Jill Culiner (born September 13, 1945) is a Canadian folk artist, photographer and writer.

==Personal life==
Jill Culiner was born in New York City in 1945, and as an infant, she moved with her parents moved to Toronto. She is a Canadian citizen. She lives in France.

==Work==

She has had one-person shows of her photography and "boxes" (an art form she pioneered that depicts various social issues in 3-D) in France, Germany, Spain, Italy, Poland, Canada and Hungary.

Her exhibition (with texts) entitled "La Mémoire Effacée" (The Vanished Memory, Az Elenyészett Emlék) concerning the First and Second World Wars, and the vanished Jewish communities of Europe, toured France, Canada and Hungary from 1996 to 2004 and was showcased in Budapest at the city's Holocaust Museum.

Culiner's first book was a photography book, Sans s'abolir pourtant (L'Echoppe, Paris, France 1992). She has also written novels.

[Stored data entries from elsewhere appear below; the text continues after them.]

/-- R87: a word is legal iff it matches exactly one row of opcode_table.json and its bits above 31 are 0; the row is the
command's; an issued illegal word completes with error CMD and changes nothing else. -/
def Obligations.LegalWordsMatchExactlyOneRow : Prop :=
  (∀ (width : Width) (v : BitVec width.bits),
    ((∃ i, decode v = .ok i) ↔ ((matchingRows (v.setWidth 32)).length = 1 ∧ v >>> 32 = 0)) ∧
    (∀ i, decode v = .ok i → (matchingRows (v.setWidth 32)).map OpcodeRow.mnemonic = [i.mnemonic])) ∧
  (∀ s : State, s.rst = false → s.inputs = [] → s.kpe.status.busy = true → (¬ ∃ i, decode s.kpe.cmd = .ok i) →
    step s = .next (s.completedWith .cmd))

/-- R39, R40, R41: when CMD holds a word that decodes and BUSY is 1, the engine's step is the command's completion, and that
is the machine's step where nothing else arrives first. -/
def Obligations.StepRunsTheDecodedCommand : Prop :=
  ∀ (s : State) (i : Instr), s.rst = false → s.kpe.status.busy = true → decode s.kpe.cmd = .ok i →
    (s.inputs = [] → step s = exec i s) ∧
    (∀ rest, s.inputs = .engine :: rest → step s = exec i { s with inputs := rest })

/-- R89, R100 to R111, R148 to R151, R183 to R185: words written out from the spec decode to the commands they stand for. -/
def Obligations.WordsOfTheSpecDecode : Prop :=
  decode (0x00000000 : BitVec 32) = .ok .nop ∧ decode (0x00000001 : BitVec 64) = .ok .cfg ∧
  decode (0x00000202 : BitVec 32) = .ok .mulwrC1 ∧ decode (0x00050203 : BitVec 64) = .ok (.keywrK2 5) ∧
  decode (0x00010206 : BitVec 32) = .ok (.tblrdInv 1) ∧ decode (0x00000111 : BitVec 64) = .ok .decC ∧
  decode (0x00000013 : BitVec 32) = .ok .itnext ∧ decode (0x00000022 : BitVec 64) = .ok .invxs ∧
  decode (0x00008010 : BitVec 32) = .error .reservedBits ∧ decode (0x100000000 : BitVec 64) = .error .upperHalf

/-! ## The bus (20_memory.md, 10_state.md, 70_reset_and_hazards.md) -/

/-- R61: an access that is not one aligned W-bit access has no effect but BUSERR <- 1, and such a read returns 0. -/
def Obligations.PartialOrMisalignedAccessOnlySetsBuserr : Prop :=
  ∀ (s : State) (rest : List (Event s.params.w)) (addr bytes : Nat), s.params.Wf → s.rst = false →
    s.params.base ≤ addr → addr < s.params.base + 256 * (s.params.w / 8) →
    (bytes ≠ s.params.w / 8 ∨ addr % (s.params.w / 8) ≠ 0) →
    (s.inputs = .read addr bytes :: rest →
      step s = .next { s.withBusError with inputs := rest, rdata := 0 }) ∧
    (∀ v, s.inputs = .write addr bytes v :: rest → step s = .next { s.withBusError with inputs := rest })

/-- R62: an access to an index from 0x16 to 0xFF has no effect but BUSERR <- 1, and a read returns 0. -/
def Obligations.UnmappedIndexOnlySetsBuserr : Prop :=
  ∀ (s : State) (rest : List (Event s.params.w)) (idx : Nat), s.rst = false → 0x16 ≤ idx → idx ≤ 0xFF →
    (s.inputs = .read (s.params.base + idx * (s.params.w / 8)) (s.params.w / 8) :: rest →
      step s = .next { s.withBusError with inputs := rest, rdata := 0 }) ∧
    (∀ v, s.inputs = .write (s.params.base + idx * (s.params.w / 8)) (s.params.w / 8) v :: rest →
      step s = .next { s.withBusError with inputs := rest })

/-- R63 (its first sentence): a write to a read-only register has no effect but BUSERR <- 1, also while BUSY. -/
def Obligations.ReadOnlyRegisterWriteOnlySetsBuserr : Prop :=
  ∀ (s : State) (rest : List (Event s.params.w)) (idx : Nat) (v : s.params.Word), s.rst = false →
    (idx = 0x00 ∨ (0x06 ≤ idx ∧ idx ≤ 0x15)) →
    s.inputs = .write (s.params.base + idx * (s.params.w / 8)) (s.params.w / 8) v :: rest →
    step s = .next { s.withBusError with inputs := rest }

/-- R25: a write to STATUS changes only the sticky bits whose bit of the value is 1, also while BUSY. -/
def Obligations.StatusWriteClearsStickyBits : Prop :=
  ∀ (s : State) (rest : List (Event s.params.w)) (v : s.params.Word), s.rst = false →
    s.inputs = .write (s.params.base + 1 * (s.params.w / 8)) (s.params.w / 8) v :: rest →
    step s = .next { s with
      inputs := rest
      kpe := { s.kpe with
        status := { s.kpe.status with
          ovr := if v.getLsbD 12 then false else s.kpe.status.ovr
          buserr := if v.getLsbD 13 then false else s.kpe.status.buserr } } }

The first was Felicity's Power (Power of Love, Australia 2001), and her second novel, Slanderous Tongue (Sumach Press, 2007), is a social critical murder-mystery set in a village in France. Culiner's third novel, A Sad Summer in Biarritz (Club Lighthouse Pub, 2017), is also set in France.

Culiner also wrote a non-fiction literary travel book, Finding Home: In the footsteps of the Jewish Fusgeyers (Sumach Press, 2004), which won the Joseph and Faye Tanenbaum Prize in Canadian Jewish History (Canadian Jewish Book Awards 2005), and was shortlisted for ForeWord Magazine Prizes 2004 Book of the Year Awards Essay and History category, 2004.

Culiner speaks to groups across Canada, the United States, France and Israel about various aspects of European Jewish history.

Most recently, she has written a travelogue, A Contrary Journey (Claret Press, 2021), which follows her exploration into the life of Velvel Zbarjer and the Jewish Renaissance of the 19th Century.